Everything downstream — management/agentnetwork, management/server/http/handlers/*, proxy/internal/*, the dashboard SDK — consumes these types verbatim. The concern here is wire stability and codegen reproducibility, not behaviour: behaviour is covered in the management and proxy module guides.

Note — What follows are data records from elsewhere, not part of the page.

-- ==== Sys2Proof/Tests/Slice0.lean ====
section
/-! SUPPORT. The model's own tests. The words are written out from 30_encoding.md R93 and R97, the expected values are
those of 95_test_vectors.md (its section or row stands beside each), and the last part shows, for every obligation with
hypotheses, a state and operands that meet them. -/

set_option maxRecDepth 8000

namespace Sys2Proof.Tests

open Sys2Proof.Machine Sys2Proof.Spec

/-! ### The test configuration and a small state -/

/-- TC of 95_test_vectors.md section 4. -/
def tc : Config :=
  { Config.reference Config.fallbackParams with
    channels := 4, freq := [902000000, 903000000, 904000000, 905000000], hop := [2, 0, 3, 1]
    stationNumber := 1, dwellBase := 2500, dwellStep := 63, slots := 6, addr := [1, 7, 8, 9, 0x19, 0x1A]
    mirReset := [4, 0xE4, 0xC0, 0, 0x55, 0xAA], modeMask := 0x1C, modeStandby := 4, modeRx := 0x10
    addrFifo := 0, addrRssiCfg := 0x23, addrRssiVal := 0x24, rssiStart := 1, rssiDone := 2
    rstHigh := 1, rstSettle := 5 }

/-- TC with a dwell of 3 ticks, for tests that wait. -/
def tcShort : Config := { tc with dwellBase := 2, dwellStep := 1 }

/-- TC with a dwell of 3 ticks and the RSSI trigger in `receive`. -/
def tcTrigger : Config := { tcShort with rxRssiTrigger := true }

/-- A successful write. -/
def w : BusAnswer := { ok := true, data := 0, ticks := 0 }

/-- A failed transaction. -/
def x : BusAnswer := { ok := false, data := 0, ticks := 0 }

/-- A successful read. -/
def r (b : Byte) : BusAnswer := { ok := true, data := b, ticks := 0 }

/-- Six successful writes: a push under TC. -/
def push6 : List BusAnswer := List.replicate 6 w

/-- Inputs at a time, with the device's answers, and a line that is high from tick `rise` on. -/
def inputs (t : Nat) (answers : List BusAnswer) (rise : Nat) : Env :=
  { time := t, busScript := answers, busDraws := 0, lagScript := [0, 0], lagDraws := 0
    irqScript := [{ start := 0, stop := rise, level := false }, { start := rise, stop := 1000000, level := true }] }

/-- The reset state of a configuration among such inputs. -/
def st (c : Config) (t : Nat) (answers : List BusAnswer := []) (rise : Nat := 1000000) : State :=
  State.atReset c [] (inputs t answers rise) []

/-- The state after a word (the state itself when the step does not go on). -/
def after (word : Command) (s : State) : State :=
  match step (s.present word) with
  | .next t => t
  | .fault _ => s
  | .refused _ => s

/-- What a word answers. -/
def ans (word : Command) (s : State) : Option (Status × Word) :=
  (after word s).resp.map fun a => (a.status, a.result)

/-- The frames G, B and Wr of 95_test_vectors.md section 4, on the wire. -/
def g : List Byte := [0x81, 0x50, 0x01, 0x4C, 0x02, 0x00, 0x00, 0x00, 0xDD, 0xB3]
def b : List Byte := [0x81, 0x50, 0x01, 0xCC, 0x02, 0x00, 0x00, 0x00, 0xDD, 0xB3]
def wr : List Byte := [0x41, 0x00, 0x00, 0x4C, 0x02, 0x00, 0x00, 0x00, 0x2A, 0x6B]

/-- A state whose handler starts with the given values (95_test_vectors.md section 5). -/
def hst (locked : Bool) (cb : Byte) (lastHop : Word) (now : Nat) (raw : List Byte) : State :=
  let s := st tc now
  { s with
    sync := { s.sync with locked := locked, cb := cb, lastHop := lastHop }
    buf := { s.buf with raw := raw } }

/-- A state whose DecodedFrame is given. -/
def dst (c : Config) (dec : List Byte) : State :=
  let s := st c 0
  { s with buf := { s.buf with dec := dec } }

/-! ### Well-formedness: each check refuses an ill-formed command (30_encoding.md R98) -/

theorem test_tc_wf : tc.wf := by decide
theorem test_tcShort_wf : tcShort.wf := by decide
theorem test_tcTrigger_wf : tcTrigger.wf := by decide
theorem test_wf_rd : Instr.wf tc (.rd 0x11) = false ∧ Instr.wf tc (.rd 0x10) = true := by decide
theorem test_wf_frameLd : Instr.wf tc (.frameLd 10 0) = false ∧ Instr.wf tc (.frameLd 9 0) = true := by decide
theorem test_wf_planFreq : Instr.wf tc (.planFreq 4) = false ∧ Instr.wf tc (.planFreq 3) = true := by decide
theorem test_wf_planHop : Instr.wf tc (.planHop 4) = false ∧ Instr.wf tc (.planHop 3) = true := by decide
theorem test_wf_setFreqI :
    Instr.wf tc (.setFreqI 1024000000) = false ∧ Instr.wf tc (.setFreqI 1023999999) = true := by decide

/-! ### Decoding: a word of every row (30_encoding.md R97; the words are those of the rules' worked examples) -/

theorem test_decode_nop : decode 0x0000000000 = .ok .nop := by decide
theorem test_decode_rd : decode 0x010000000C = .ok (.rd 0x0C) := by decide
theorem test_decode_crcTbl : decode 0x1000000081 = .ok (.crcTbl 0x81) := by decide
theorem test_decode_crcInit : decode 0x110000FFFF = .ok (.crcInit 0xFFFF) := by decide
theorem test_decode_crcByte : decode 0x1200000081 = .ok (.crcByte 0x81) := by decide
theorem test_decode_crcFrame : decode 0x1300000000 = .ok .crcFrame := by decide
theorem test_decode_bitrev : decode 0x200000000A = .ok (.bitrev 0x0A) := by decide
theorem test_decode_frameLd : decode 0x210000034C = .ok (.frameLd 3 0x4C) := by decide
theorem test_decode_frameNorm : decode 0x2200000000 = .ok .frameNorm := by decide
theorem test_decode_decode : decode 0x2300000000 = .ok .decodeFrame := by decide
theorem test_decode_hpktI : decode 0x3000000001 = .ok (.hpktI true) := by decide
theorem test_decode_hpktR : decode 0x3100000000 = .ok .hpktR := by decide
theorem test_decode_planFreq : decode 0x4000000002 = .ok (.planFreq 2) := by decide
theorem test_decode_planHop : decode 0x4100000003 = .ok (.planHop 3) := by decide
theorem test_decode_nextHop : decode 0x4200000000 = .ok .nextHop := by decide
theorem test_decode_syncRegs : decode 0x5000000000 = .ok .syncRegs := by decide
theorem test_decode_setFreqI : decode 0x5135C8DB7B = .ok (.setFreqI 902355835) := by decide
theorem test_decode_setFreqH : decode 0x5200000000 = .ok .setFreqH := by decide
theorem test_decode_receiveI : decode 0x5300000A03 = .ok (.receiveI 2563) := by decide
theorem test_decode_receiveD : decode 0x5400000000 = .ok .receiveD := by decide
theorem test_decode_devReset : decode 0x5500000000 = .ok .devReset := by decide
theorem test_decode_readRssi : decode 0x6000000001 = .ok (.readRssi true) := by decide
theorem test_decode_loopInit : decode 0x7000000000 = .ok .loopInit := by decide
theorem test_decode_loopStep : decode 0x7100000000 = .ok .loopStep := by decide
theorem test_decode_unassigned : decode 0x0200000000 = .error (.unassignedOpcode 0x02) := by decide
theorem test_decode_reserved : decode 0x1100010000 = .error (.reservedBits 0x11) := by decide
theorem test_decode_table_word : decodeTableWord 40 0x210000034C = some (.frameLd 3 0x4C) := by decide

management.proto and signalexchange.proto are unchanged. status/error.go only receives four additive constructors (lines 208-227); no existing error types are reshaped.

Files

PathRole
shared/management/proto/proxy_service.protoSource of truth: 2 new RPCs, 1 new message group (MiddlewareConfig + slot enum), additive fields on PathTargetOptions, AccessLog, RecordLLMUsageRequest
shared/management/proto/proxy_service.pb.goGenerated (protoc-gen-go)
shared/management/proto/proxy_service_grpc.pb.goGenerated; adds CheckLLMPolicyLimits + RecordLLMUsage client/server stubs and UnimplementedProxyServiceServer defaults
shared/management/http/api/openapi.yml15 new AgentNetwork* schemas, 9 new path groups under /api/agent-network/*
shared/management/http/api/types.gen.goGenerated (oapi-codegen; see codegen note below)
shared/management/status/error.goFour NotFound constructors for the new resource kinds (lines 208-227)

Architecture & flow

mermaid
sequenceDiagram
    participant Dash as Dashboard / CLI
    participant Mgmt as management (HTTP+gRPC)
    participant Px as proxy

    Note over Dash,Mgmt: REST (OpenAPI / types.gen.go)
    Dash->>Mgmt: PUT /api/agent-network/providers (AgentNetworkProviderRequest)
    Dash->>Mgmt: PUT /api/agent-network/settings (AgentNetworkSettingsRequest)
    Dash->>Mgmt: GET /api/agent-network/consumption -> [AgentNetworkConsumption]

    Note over Mgmt,Px: gRPC ProxyService (proxy_service.proto)
    Mgmt-->>Px: SyncMappingsResponse{ ProxyMapping.path[*].options.middlewares,
agent_network, disable_access_log, capture_* }
    Px->>Mgmt: CheckLLMPolicyLimits(account, user, groups, provider, model)
    Mgmt-->>Px: decision=allow|deny + selected_policy_id + attribution_group_id + window_seconds
    Px->>Mgmt: RecordLLMUsage(account, user, group_id, group_ids, window_seconds, tokens, cost)
    Px->>Mgmt: SendAccessLog(AccessLog{ agent_network=true })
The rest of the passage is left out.